Mind you, the thing does flag in production values toward the middle. The folks who were hired to read lines like "Will we have a President who owes nothing to the lobbyists and special interests?" can't seem to muster any real conviction. And it's hard to blame them --- as a billionaire mogul from the news biz, Bloomberg owes nothing to the special interests because he is one himself. (By the by, isn't a career in one industry a bit too limited to let him claim mastery, on that basis alone, of the economy as a whole? But wait, it isn't him making that claim. It's an entirely separate organization which is seeking to influence him, but which has gotten the money to produce its slick videos and publicity from magical elves.)

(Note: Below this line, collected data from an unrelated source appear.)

@[simp] theorem State.aluWrite_loads (s : State) (d : Reg) (res : Byte) (f : Flags) :
    (s.aluWrite d res f).loads = s.loads := rfl

@[simp] theorem State.aluWrite_draws (s : State) (d : Reg) (res : Byte) (f : Flags) :
    (s.aluWrite d res f).draws = s.draws := rfl

/-! `State.aluCompare` -/

@[simp] theorem State.aluCompare_cfg (s : State) (f : Flags) :
    (s.aluCompare f).cfg = s.cfg := rfl

@[simp] theorem State.aluCompare_flash (s : State) (f : Flags) :
    (s.aluCompare f).flash = s.flash := rfl

@[simp] theorem State.aluCompare_pc (s : State) (f : Flags) :
    (s.aluCompare f).pc = s.pc + 1 := rfl

@[simp] theorem State.aluCompare_fault (s : State) (f : Flags) :
    (s.aluCompare f).fault = s.fault := rfl

@[simp] theorem State.aluCompare_callStack (s : State) (f : Flags) :
    (s.aluCompare f).callStack = s.callStack := rfl

@[simp] theorem State.aluCompare_breakpoints (s : State) (f : Flags) :
    (s.aluCompare f).breakpoints = s.breakpoints := rfl

@[simp] theorem State.aluCompare_instrCount (s : State) (f : Flags) :
    (s.aluCompare f).instrCount = s.instrCount := rfl

@[simp] theorem State.aluCompare_delayedCycles (s : State) (f : Flags) :
    (s.aluCompare f).delayedCycles = s.delayedCycles := rfl

@[simp] theorem State.aluCompare_loads (s : State) (f : Flags) :
    (s.aluCompare f).loads = s.loads := rfl

@[simp] theorem State.aluCompare_draws (s : State) (f : Flags) :
    (s.aluCompare f).draws = s.draws := rfl

/-! `State.pushCall` -/

@[simp] theorem State.pushCall_cfg (s : State) (ra : PcWord) :
    (s.pushCall ra).cfg = s.cfg := rfl

@[simp] theorem State.pushCall_flash (s : State) (ra : PcWord) :
    (s.pushCall ra).flash = s.flash := rfl

@[simp] theorem State.pushCall_ds (s : State) (ra : PcWord) :
    (s.pushCall ra).ds = s.ds := rfl

@[simp] theorem State.pushCall_pc (s : State) (ra : PcWord) :
    (s.pushCall ra).pc = s.pc := rfl

@[simp] theorem State.pushCall_fault (s : State) (ra : PcWord) :
    (s.pushCall ra).fault = s.fault := rfl

@[simp] theorem State.pushCall_callStack (s : State) (ra : PcWord) :
    (s.pushCall ra).callStack = s.callStack ++ [ra] := rfl

@[simp] theorem State.pushCall_breakpoints (s : State) (ra : PcWord) :
    (s.pushCall ra).breakpoints = s.breakpoints := rfl

@[simp] theorem State.pushCall_instrCount (s : State) (ra : PcWord) :
    (s.pushCall ra).instrCount = s.instrCount := rfl

@[simp] theorem State.pushCall_delayedCycles (s : State) (ra : PcWord) :
    (s.pushCall ra).delayedCycles = s.delayedCycles := rfl

@[simp] theorem State.pushCall_loads (s : State) (ra : PcWord) :
    (s.pushCall ra).loads = s.loads := rfl

@[simp] theorem State.pushCall_draws (s : State) (ra : PcWord) :
    (s.pushCall ra).draws = s.draws := rfl

/-! `State.popCall` -/

@[simp] theorem State.popCall_cfg (s : State) :
    (s.popCall).cfg = s.cfg := rfl

@[simp] theorem State.popCall_flash (s : State) :
    (s.popCall).flash = s.flash := rfl

@[simp] theorem State.popCall_ds (s : State) :
    (s.popCall).ds = s.ds := rfl

@[simp] theorem State.popCall_pc (s : State) :
    (s.popCall).pc = s.pc := rfl

@[simp] theorem State.popCall_fault (s : State) :
    (s.popCall).fault = s.fault := rfl

@[simp] theorem State.popCall_callStack (s : State) :
    (s.popCall).callStack = s.callStack.dropLast := rfl

@[simp] theorem State.popCall_breakpoints (s : State) :
    (s.popCall).breakpoints = s.breakpoints := rfl

@[simp] theorem State.popCall_instrCount (s : State) :
    (s.popCall).instrCount = s.instrCount := rfl

@[simp] theorem State.popCall_delayedCycles (s : State) :
    (s.popCall).delayedCycles = s.delayedCycles := rfl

It's easy to dismiss this page-15 political news as comic relief to the horror shows that are continually playing on page one. (We have a torture debate. We are debating the merit of torture. And whether the President should be able to give vast and powerful companies a secret free license to break the law.) But before you do, watch that video again, and notice how Bloomberg is being pitched as an alternative to "the bickering in Washington". Bickering is the lifeblood of democracy. What Bloomberg's team is saying in this video (or, if you like, his unaffiliated magical elves) is that they stand for something else.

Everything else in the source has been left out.